(Provided information)
-- ==== Sys2Proof/Machine/Step.lean ====
section
/-! DEFINITION. The step: one rising edge of `clk` (R20, R21). -/

namespace Sys2Proof.Machine

/-- One step of FXP64 is one rising edge. In IDLE with a command presented it decodes the word at the ports and runs it. -/
def step (s : State) : Host.Outcome State Fault Refusal := s.clockEdge

/-- The state whose next step accepts and runs the word numbered as spec/opcode_table.json numbers it; a command has 32 bits,
so bits the table leaves out are 0. -/
def State.withFetchWord (s : State) (_nbits w : Nat) : State := s.placeCommand (BitVec.ofNat 32 w)

end Sys2Proof.Machine
end

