-- ==== Sys2Proof/Machine/Run.lean ====
section
/-! DEFINITION. Runs: edge after edge, and at the transaction level (R47, R59, R278) as the fold of `Exec` over the commands
the host issues. -/

namespace Sys2Proof.Machine

/-- What the host presents in one accepted command (R51): the word and the two bus values. -/
structure Command where
  w : CmdWord
  a : Bus
  b : Bus
deriving DecidableEq, Repr

/-- The port values at the edge that accepts the command. -/
def Command.ports (c : Command) : Ports :=
  { rst := false, cmdValid := true, cmd := c.w, a := c.a, b := c.b, rspReady := false }

/-- `Exec(S, w, a, b)` (R47): its output for the command, in the state. -/
def State.execCommand (s : State) (c : Command) : Host.Outcome State Fault Refusal :=
  State.execWord { s with host := c.ports :: s.host }

/-- The fold of `Exec` (R278): the outcome of each command, first to last, each on the RES and STATUS the one before left. It
ends early only at a fault or a refusal, which `exec` never answers. -/
def execAll : State → List Command → List ExecOutcome
  | _, [] => []
  | s, c :: cs =>
    match s.execCommand c with
    | .next t => t.outcomeOf :: execAll { t with host := s.host } cs
    | .fault _ => []
    | .refused _ => []

/-- The state some edges from now. -/
def runEdges : Nat → State → Host.Outcome State Fault Refusal
  | 0, s => .next s
  | k + 1, s =>
    match step s with
    | .next t => runEdges k t
    | .fault r => .fault r
    | .refused r => .refused r

end Sys2Proof.Machine
end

(The task) In the records above, how many lines include "values"? Answer with the number alone.

(Exercise result) 2